Obviously, we don't have the full picture of what is going on with your son, but from what you have shared, I think I would try to get the mental health system/social services involved again to get services for him. I know you have probably already done quite a bit, so if you can get him into the system, it might take some of the burden off of you.

He needs more help than you can give him, but maybe the system has some answers. Who knows? It couldn't hurt.

Good luck and stay with us.

Apple
 

UnfortunateOne

New Member
The shelter will not give me any information. You're right there is more going on than ADHD. His father is bipolar and my son is too. My mother & I were talking and think he may have Asbergers and even autism. Thank you for giving me direction, but not sure what I should do as I don't want to enable.
 

AppleCori

Well-Known Member
It's not enabling if you help someone do something he cannot do on his own.

You probably have a better idea of his abilities than we do, so you can decide what is enabling and what is helping.

From your description, it sounds like he doesn't have the ability to get services for himself, nor take care of himself, but I could be reading it wrong.

I was thinking that you could ask for help for your son, from the people at the shelter, not ask them for info. Ask if they have any access to mental health caseworkers that may be able to talk with your son to get him into the system. Ask what services he may be eligible for, and if they could help him with the paperwork, if he is willing.

It is a possibility that he would be more receptive to their help than yours. Who knows? Getting our D C adults to accept help is the hardest part!
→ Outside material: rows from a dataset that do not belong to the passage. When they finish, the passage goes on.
-- ==== Sys2Proof/Syntax.lean ====
section
/-! DEFINITION. The syntax of the HLN-920: operand forms, modifiers, and one constructor of `Instr` for each row
of spec/opcode_table.json. The words of the vector cores come first (02 R27 to R51), then the four words of the helm
cores (15 R313), then the steps of the machine that have no encoding (spec/95). -/

namespace Sys2Proof

/-! ## Operands (R12, R34 to R37) -/

/-- The identity constants, codes 0x1F8 to 0x1FF (R35). -/
inductive IdentConst where
  | lane | quad | group | team | ccore | core | depth | mlo
  deriving DecidableEq, Repr

/-- A 9-bit operand code, by its class (R34). `flt` holds the index of the float constant, code 0x1E0 + index. -/
inductive Operand where
  | v (n : Fin 256)
  | s (n : Fin 192)
  | int (n : Fin 32)
  | flt (c : Fin 24)
  | ident (c : IdentConst)
  deriving DecidableEq, Repr

/-- A V or S code: every destination, and every base of an address (R37, R16). -/
inductive Reg where
  | v (n : Fin 256)
  | s (n : Fin 192)
  deriving DecidableEq, Repr

/-- A register used as an operand. -/
def Reg.op : Reg → Operand
  | .v n => .v n
  | .s n => .s n

/-- The number a register name carries. -/
def Reg.num : Reg → Nat
  | .v n => n.val
  | .s n => n.val

abbrev VReg := Fin 256
abbrev SReg := Fin 192
abbrev PReg := Fin 8
abbrev MReg := Fin 8
abbrev HReg := Fin 16
abbrev Tile := Fin 128

/-- The guard of a word: `?Pp`, or `?!Pp` when `neg` (R14). No guard is `?P7`. -/
structure Guard where
  neg : Bool
  p : PReg
  deriving DecidableEq, Repr

/-- The guard of an unguarded word. -/
def Guard.always : Guard := { neg := false, p := 7 }

/-! ## Types, rounding, conditions (R29) -/

inductive IntTy where
  | i32 | n32 | i64 | n64
  deriving DecidableEq, Repr

inductive Ty32 where
  | i32 | n32
  deriving DecidableEq, Repr

inductive Ty16 where
  | i16 | n16
  deriving DecidableEq, Repr

inductive Ty8 where
  | i8 | n8
  deriving DecidableEq, Repr

/-- The signed types of INEG and IABS (R110). -/
inductive SignTy where
  | i32 | i64
  deriving DecidableEq, Repr

/-- The destination types of SHRND (R125). -/
inductive NarrowTy where
  | i32 | n32 | i16 | n16 | i8 | n8
  deriving DecidableEq, Repr

/-- The types of the FP32 and packed forms (R115). -/
inductive FTy where
  | f32 | f16x2 | bf16x2
  deriving DecidableEq, Repr

/-- The types of CVT (R119). -/
inductive CvtTy where
  | i32 | n32 | i64 | n64 | i16 | n16 | i8 | n8 | f32 | f16 | bf16 | f64 | e4m3 | e5m2
  deriving DecidableEq, Repr

/-- The type pairs of CVTP that pack (R121): destination, then source. -/
inductive PackPair where
  | f16FromF32 | bf16FromF32 | e4m3FromF16 | e4m3FromBf16 | e5m2FromF16 | e5m2FromBf16
  deriving DecidableEq, Repr

/-- The type pairs of CVTP.UNPK (R121): destination, then source. -/
inductive UnpackPair where
  | f32FromF16 | f32FromBf16 | f16FromE4m3 | f16FromE5m2 | bf16FromE4m3 | bf16FromE5m2
  deriving DecidableEq, Repr

/-- The types of GRED and GSCAN (R153). -/
inductive RedTy where
  | i32 | n32 | i64 | n64 | f32 | f64
  deriving DecidableEq, Repr

/-- The rounding modes (R29, R63). -/
inductive Rm where
  | rne | rtz | rdn | rup | rna
  deriving DecidableEq, Repr

/-- The conditions of ICMP (R29). -/
inductive Icc where
  | eq | ne | lt | le | gt | ge
  deriving DecidableEq, Repr

/-- The conditions of FCMP and DCMP (R102), in code order. -/
inductive Fcc where
  | eq | ne | lt | le | gt | ge | un | ord | ult | ule | ugt | uge | ueq | one
  deriving DecidableEq, Repr

/-! ## Memory modifiers (R17, R31) -/

inductive LdWidth where
  | w8 | w16 | w32 | w64 | w128 | x8 | x16
  deriving DecidableEq, Repr

inductive StWidth where
  | w8 | w16 | w32 | w64 | w128
  deriving DecidableEq, Repr

/-- The two widths of ACAS, LR, SC, PARTN and WAITV. -/
inductive AWidth where
  | w32 | w64
  deriving DecidableEq, Repr

inductive Ordering4 where
  | rlx | acq | rel | ar
  deriving DecidableEq, Repr

inductive Scope where
  | lane | grp | team | clu | die | dev | node
  deriving DecidableEq, Repr

/-- Ordering, scope and eviction of an FM word (R17). -/
structure MemMod where
  ord : Ordering4
  scope : Scope
  evict : Fin 8
  deriving DecidableEq, Repr

/-- The operations of ATOM (R31). -/
inductive AtomOp where
  | add | and | or | xor | min | max | minu | maxu | xchg | fadd
  deriving DecidableEq, Repr

/-- The conditions of WAITV (R31). -/
inductive WCond where
  | eq | ne | lt | ge
  deriving DecidableEq, Repr

/-- The access paths (R31). -/
inductive Path where
  | lane | copy | matrix | inbound | helm
  deriving DecidableEq, Repr

/-- The two scopes of PREF (R178). -/
inductive PrefScope where
  | lane | dev
  deriving DecidableEq, Repr

/-! ## Group, control, engine and system modifiers -/

inductive ShflMode where
  | idx | up | dn | xor
  deriving DecidableEq, Repr

inductive SegSize where
  | s64 | s16 | s4
  deriving DecidableEq, Repr

inductive SlideWidth where
  | e8 | e16 | e32
  deriving DecidableEq, Repr

inductive VoteMode where
  | all | any | uni
  deriving DecidableEq, Repr

inductive RedOp where
  | add | min | max | and | or | xor
  deriving DecidableEq, Repr

/-- How a TRAV names its holder (R256, R257). -/
inductive Sel where
  | none
  | hold (a : Operand)
  | core (a : Operand)
  deriving DecidableEq, Repr

/-- One REP step: 0, 1, 2 or 4 (R43). -/
inductive RepStep where
  | s0 | s1 | s2 | s4
  deriving DecidableEq, Repr

/-- The extension of MOVI (R30). -/
inductive MoviExt where
  | none | i64 | n64
  deriving DecidableEq, Repr

/-- The canonical kinds (R61), in code order. -/
inductive Kind where
  | int8g | int4g | e4m3 | e5m2 | fp16 | bf16
  deriving DecidableEq, Repr

inductive GSize where
  | g32 | g64 | g128
  deriving DecidableEq, Repr

/-- The operations of TSWP (R198). -/
inductive SweepOp where
  | add | mul | max | min | set
  deriving DecidableEq, Repr

/-- The formats of MLDZ (R212). -/
inductive LdFmt where
  | f32 | f16 | bf16
  deriving DecidableEq, Repr

/-- The formats of MSTZ (R212). -/
inductive StFmt where
  | f32 | f16 | bf16 | e4m3 | e5m2
  deriving DecidableEq, Repr

/-- The control registers of the user view (R224, R269). -/
inductive UReg where
  | lsw | ftz | fair | rdvz | dmr | dmrc | dmra | hint | spill | tretry | mer | grid | place
  | vdep | varr | vhar | vmus | vber | vgen
  deriving DecidableEq, Repr

/-- A control-register index: a register through the user or the supervisor view, or one of the three that exist only
in the supervisor view (R224). -/
inductive CReg where
  | user (r : UReg)
  | sv (r : UReg)
  | tring | trptr | stage
  deriving DecidableEq, Repr

/-! ## Pair halves (R39, R40) -/

/-- What a half does, with its modifier. -/
inductive HalfOp where
  | iadd2 | isub2 | imin2 (t : Ty32) | imax2 (t : Ty32) | and2 | or2 | xor2 | shl2 | shr2 | sar2 | mov2
  | fadd2 (rm : Rm) | fmul2 (rm : Rm) | fmin2 | fmax2 | padd2h (sat : Bool)
  deriving DecidableEq, Repr

/-- The guard (7 for none), destination and source of a half. -/
structure HalfArgs where
  g : PReg
  d : Fin 128
  a : Operand
  deriving DecidableEq, Repr

/-- A whole half: the second half of a pair word. -/
structure HalfWord where
  op : HalfOp
  args : HalfArgs
  deriving DecidableEq, Repr

/-! ## Registers of the I/O die that REGISTER_WRITE writes (R25) -/

/-- A register of the I/O die with no row of its own, or a table of it that the helm kernel or the firmware writes
(log 114: DESIGN CHOICE, safe). -/
inductive PkReg where
  | fltq | fltp | port (p : Fin 4) | hwin (p : Fin 4) | fab | fport (i : Fin 12) | orph | orpp | mchk
  /-- the root in a requester's context (R349) -/
  | ioRoot (p : Fin 4) (rid : BitVec 16)
  /-- an HDM decoder of a port (R354): base and size in GiB, in the low and the high half of the value -/
  | hdm (p : Fin 4) (i : Fin 2)
  /-- a shared range of so many pages of 2 MiB (R366) -/
  | shared (pages : Nat)
  /-- so many pages of 2 MiB that are exported to an endpoint (R364) -/
  | exported (e : Fin 1024) (pages : Nat)
  deriving DecidableEq, Repr

/-- How a host holds a line (R354). -/
inductive HostHold where
  | invalid | shared | exclusive
  deriving DecidableEq, Repr

/-- One request of a host or a device, or of a remote endpoint, at its home (R349, R365). -/
inductive InKind where
  | write (bytes : List Byte)
  | read (len : Nat)
  | atom (op : AtomOp) (w : AWidth) (val : Dword)
  | acas (w : AWidth) (cmp val : Dword)
  /-- SC, with whether its lane's reservation stands -/
  | sc (w : AWidth) (val : Dword) (held : Bool)
  /-- PARTN's update of its cursor, for data of so many bytes -/
  | partn (bytes : Nat)
  | hold (h : HostHold)
  deriving DecidableEq, Repr

/-- Whose request arrives at a port: the port and the requester ID (R349). -/
structure Requester where
  port : Fin 4
  rid : BitVec 16
  deriving DecidableEq, Repr

/-- Where the management firmware places one cluster (R333): die, column, row, whether it floats, the dispatch region. -/
structure Placement where
  die : Fin 2
  col : Nat
  row : Nat
  floating : Bool
  region : Fin 4
  deriving DecidableEq, Repr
There are things available, if they would follow through, but many times they are just not capable of doing so.
 

4now

Member
I had to try 3 times with my bipolar son to get disability. The last time I managed to get him to go to the evaluation while he was unmedicated and manic. That time he got approved right away. You can (if he will let you) be a contact person. SS sent me a copy of everything including appointments so I could help facilitate the process. The case worker was very understanding and they also appointed a payee (not me, I declined) to manage his payments. Keep trying if he's willing.
 

RN0441

100% better than I was but not at 100% yet
Just wanted to say welcome and I'm so sorry for your situation.

Please stay here and read and post. It will help. It will give you strength.

There are so many of us here that are dealing with different phases of addiction and mental illness.

It brought tears to my eyes too.

Hugs and prayers for you and your son. Know that you are not alone in this journey.